Вышеупомянутый пресмыкающийся на свадьбе тоже присутствовал, в качестве почетного гостя; с кислой миной он хлопал в ладоши, подчинялся всем издевательствам тамады и конверт положил самый солидный. От праздничного настроения у него даже его змеиная морда стала не такая гадкая, он улыбался, но понять, чего в нем больше – искренней радости за новобрачных или зависти Лосю, – было невозможно.
Анька тайком косится на несостоявшегося жениха, который так навсегда и остался в разряде «мимолетный знакомый». Удав не такой уж гадкий – просто некрасивый, и не умеет смеяться. Когда Анька его отвергла, Миша долго убеждал ее, что он всем хорош, надо только присмотреться. И строгий – Мише нравилось это качество в потенциальных женихах. Он очень хотел, чтобы будущий муж был примером для его дочери, вертихвостки и бесстыдницы. Анька же не верила, что человек с таким желчным лицом может испытывать вообще какие-либо чувства, и тем более – симпатию, как клятвенно заверял Миша. Анька нарочно злила Удава, проверяя на прочность, тыкала его палочкой до тех пор, пока он не выдержал и не уполз, извиваясь, подальше от нее. Не перенес ее выкрутасов – тех самых, которые терпеливо сносит Лось, отмахиваясь от них, как настоящий лось ушами от пищащих комаров.
А теперь Удав завидует Лосю – и не только потому, что у того все с Анькой склеилось. Внезапно до Аньки доходит, что она-то на самом деле завидная невеста! Была…
И Удав смотрит на ее красоту, на ее озорную молодость, на смешливое счастье, на ее улыбку, с какой Анька прижимается к своему мужу, и завидует. А еще он завидует оттого, что Лось – молчаливый, спокойный, – покоряет Анькино озорство одним только взглядом. Анька жмется к нему и затихает, готовая слушаться, и Удав завидует Лосиной силе. Уважению, которое Лось вызывает. Лосю не надо топать ногами и орать, чтобы к нему прислушивались, Анька яркое тому доказательство, и Удав ревнует к этой силе, которой в нем самом нет.
«А ведь могла же присмотреться, – думает Анька, покачиваясь в медленном танце с отцом, – притереться, привыкнуть… и не видать мне тогда Лося! Прошло бы мое счастье мимо…»
Она снова посмотрела на своего мужа – и рассмеялась: на его плече висела мадам Медведица, завывая, как пароходная сирена, а Лось ласково утешал ее, отирая ее зареванное лицо платочком, воркуя что-то. Наверное, обещает быть хорошим мальчиком. И раз обещает – значит, сделает.

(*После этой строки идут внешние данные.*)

/-! ## Meanings -/

/-- PING (R559). -/
def execPing (dt ch : Nat) (s : State) : Host.Outcome State Fault Refusal := s.run dt (Block.visit ch (fun b => b.plainCommand ch 0x01 runPing))
/-- VERSION (R559). -/
def execVersion (dt ch : Nat) (s : State) : Host.Outcome State Fault Refusal := s.run dt (Block.visit ch (fun b => b.plainCommand ch 0x02 runVersion))
/-- STATUS (R559). -/
def execStatus (dt ch : Nat) (s : State) : Host.Outcome State Fault Refusal := s.run dt (Block.visit ch (fun b => b.plainCommand ch 0x03 runStatus))
/-- APPLY_OVERLAY (R513, R517). -/
def execApplyOverlay (dt ch : Nat) (s : State) : Host.Outcome State Fault Refusal :=
  s.run dt (Block.visit ch (fun b => b.overlayCommand ch 0x10 runApply))
/-- ARM_OVERLAY (R513). -/
def execArmOverlay (dt ch : Nat) (s : State) : Host.Outcome State Fault Refusal := s.run dt (Block.visit ch (fun b => b.routineCommand ch 0x11 runArm))
/-- COMMIT_ARMED (R513, R517). -/
def execCommitArmed (dt ch : Nat) (s : State) : Host.Outcome State Fault Refusal :=
  s.run dt (Block.visit ch (fun b => b.overlayCommand ch 0x12 runCommitArmed))
/-- OVERLAY_INFO (R559). -/
def execOverlayInfo (dt ch : Nat) (header : List Byte) (s : State) : Host.Outcome State Fault Refusal :=
  s.run dt (Block.visit ch (fun b => b.plainCommand ch 0x13 (runOverlayInfo header)))
/-- START_MIDNIGHT (R300). -/
def execStartMidnight (dt ch : Nat) (s : State) : Host.Outcome State Fault Refusal :=
  s.run dt (Block.visit ch (fun b => b.routineCommand ch 0x20 runStartMidnight))
/-- ABORT_ROUTINE (R583). -/
def execAbortRoutine (dt ch : Nat) (s : State) : Host.Outcome State Fault Refusal := s.run dt (Block.visit ch (fun b => b.plainCommand ch 0x21 runAbort))
/-- NV_FLUSH (R638). -/
def execNvFlush (dt ch : Nat) (s : State) : Host.Outcome State Fault Refusal := s.run dt (Block.visit ch (fun b => b.routineCommand ch 0x30 runNvFlush))
/-- SLEEP (R98). -/
def execSleep (dt ch : Nat) (s : State) : Host.Outcome State Fault Refusal := s.run dt (Block.visit ch (fun b => b.sleepCommand ch runSleep))
/-- LOG_READ (R560). -/
def execLogRead (dt ch : Nat) (s : State) : Host.Outcome State Fault Refusal := s.run dt (Block.visit ch (fun b => b.plainCommand ch 0x50 runLogRead))
/-- LOG_INFO (R559). -/
def execLogInfo (dt ch : Nat) (s : State) : Host.Outcome State Fault Refusal := s.run dt (Block.visit ch (fun b => b.plainCommand ch 0x51 runLogInfo))
/-- LOG_CLEAR (R639). -/
def execLogClear (dt ch : Nat) (s : State) : Host.Outcome State Fault Refusal := s.run dt (Block.visit ch (fun b => b.routineCommand ch 0x52 runLogClear))
/-- BRACKET_FORCE (R273). -/
def execBracketForce (dt ch : Nat) (s : State) : Host.Outcome State Fault Refusal :=
  s.run dt (Block.visit ch (fun b => b.plainCommand ch 0x60 runBracketForce))
/-- PEER_SEND (R559). -/
def execPeerSend (dt ch : Nat) (s : State) : Host.Outcome State Fault Refusal := s.run dt (Block.visit ch (fun b => b.plainCommand ch 0x70 runPeerSend))
/-- BAD_COMMAND (R561). -/
def execBadCommand (dt ch : Nat) (s : State) : Host.Outcome State Fault Refusal := s.run dt (Block.visit ch (fun b => b.stepBadCommand ch))
/-- ROUTINE_SLICE (R580). -/
def execRoutineSlice (dt : Nat) (inp : SliceInput) (s : State) : Host.Outcome State Fault Refusal := s.run dt (fun b => b.stepSlice inp)
/-- SEQ_RESTART (R711): SEQ's running priority and stack are emptied too. -/
def execSeqRestart (dt : Nat) (s : State) : Host.Outcome State Fault Refusal :=
  s.runNests dt (fun n b => (if b.seqWorks && b.seq.routine.isSome then { n with seq := {} } else n, b.stepRestart))
/-- DEFERRED_COMMAND_START (R557). -/
def execDeferredCommandStart (dt : Nat) (s : State) : Host.Outcome State Fault Refusal := s.run dt Block.stepDeferred
/-- REPLY_ENQUEUE (R558). -/
def execReplyEnqueue (dt ch : Nat) (s : State) : Host.Outcome State Fault Refusal := s.run dt (fun b => b.stepReplyEnter ch)
/-- PEER_RX (R555). -/
def execPeerRx (dt ch : Nat) (s : State) : Host.Outcome State Fault Refusal := s.run dt (fun b => b.stepPeerRx ch)
/-- PEER_QUEUE_ENTER (R552). -/
def execPeerQueueEnter (dt ch : Nat) (s : State) : Host.Outcome State Fault Refusal := s.run dt (fun b => b.stepPeerEnter ch)

end Sys2Proof.Machine
end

– Ну, признавайся! – требует у отца Анька, и Миша тайком вздыхает с досадой.
– Нет, – нехотя признается он. – Не я. Анри серьезный уж больно; я и не думал, что ты ему понравишься, трещотка ты этакая! Пригласили его… ну, чтоб был. Из вежливости. Даже не рассчитывали, что согласится. Так что это твоя добыча, маленький брат. Чистый выстрел. Матерого завалила!
Анька рассмеялась, уткнувшись лбом в плечо отца, услышав от него те самые слова, те самые мысли, что в свое время думала сама – но о нем.
– Пап, – шепчет она. – Спасибо!
– За что? – так же заговорщически отвечает он.
– Просто, – отвечает Анька.
Лось, отерев все слезы мадам Медведице, идет к Мише, укачивающем Аньку в танце, и у Аньки просто сумасшедше начинает колотиться сердце, когда Миша передает ее из рук в руки Лосю, так символично, почти нехотя, будто не желая расставаться со своей маленькой доченькой.
– Смотри, – говорит Миша напутственно строгие слова, но голос его срывается.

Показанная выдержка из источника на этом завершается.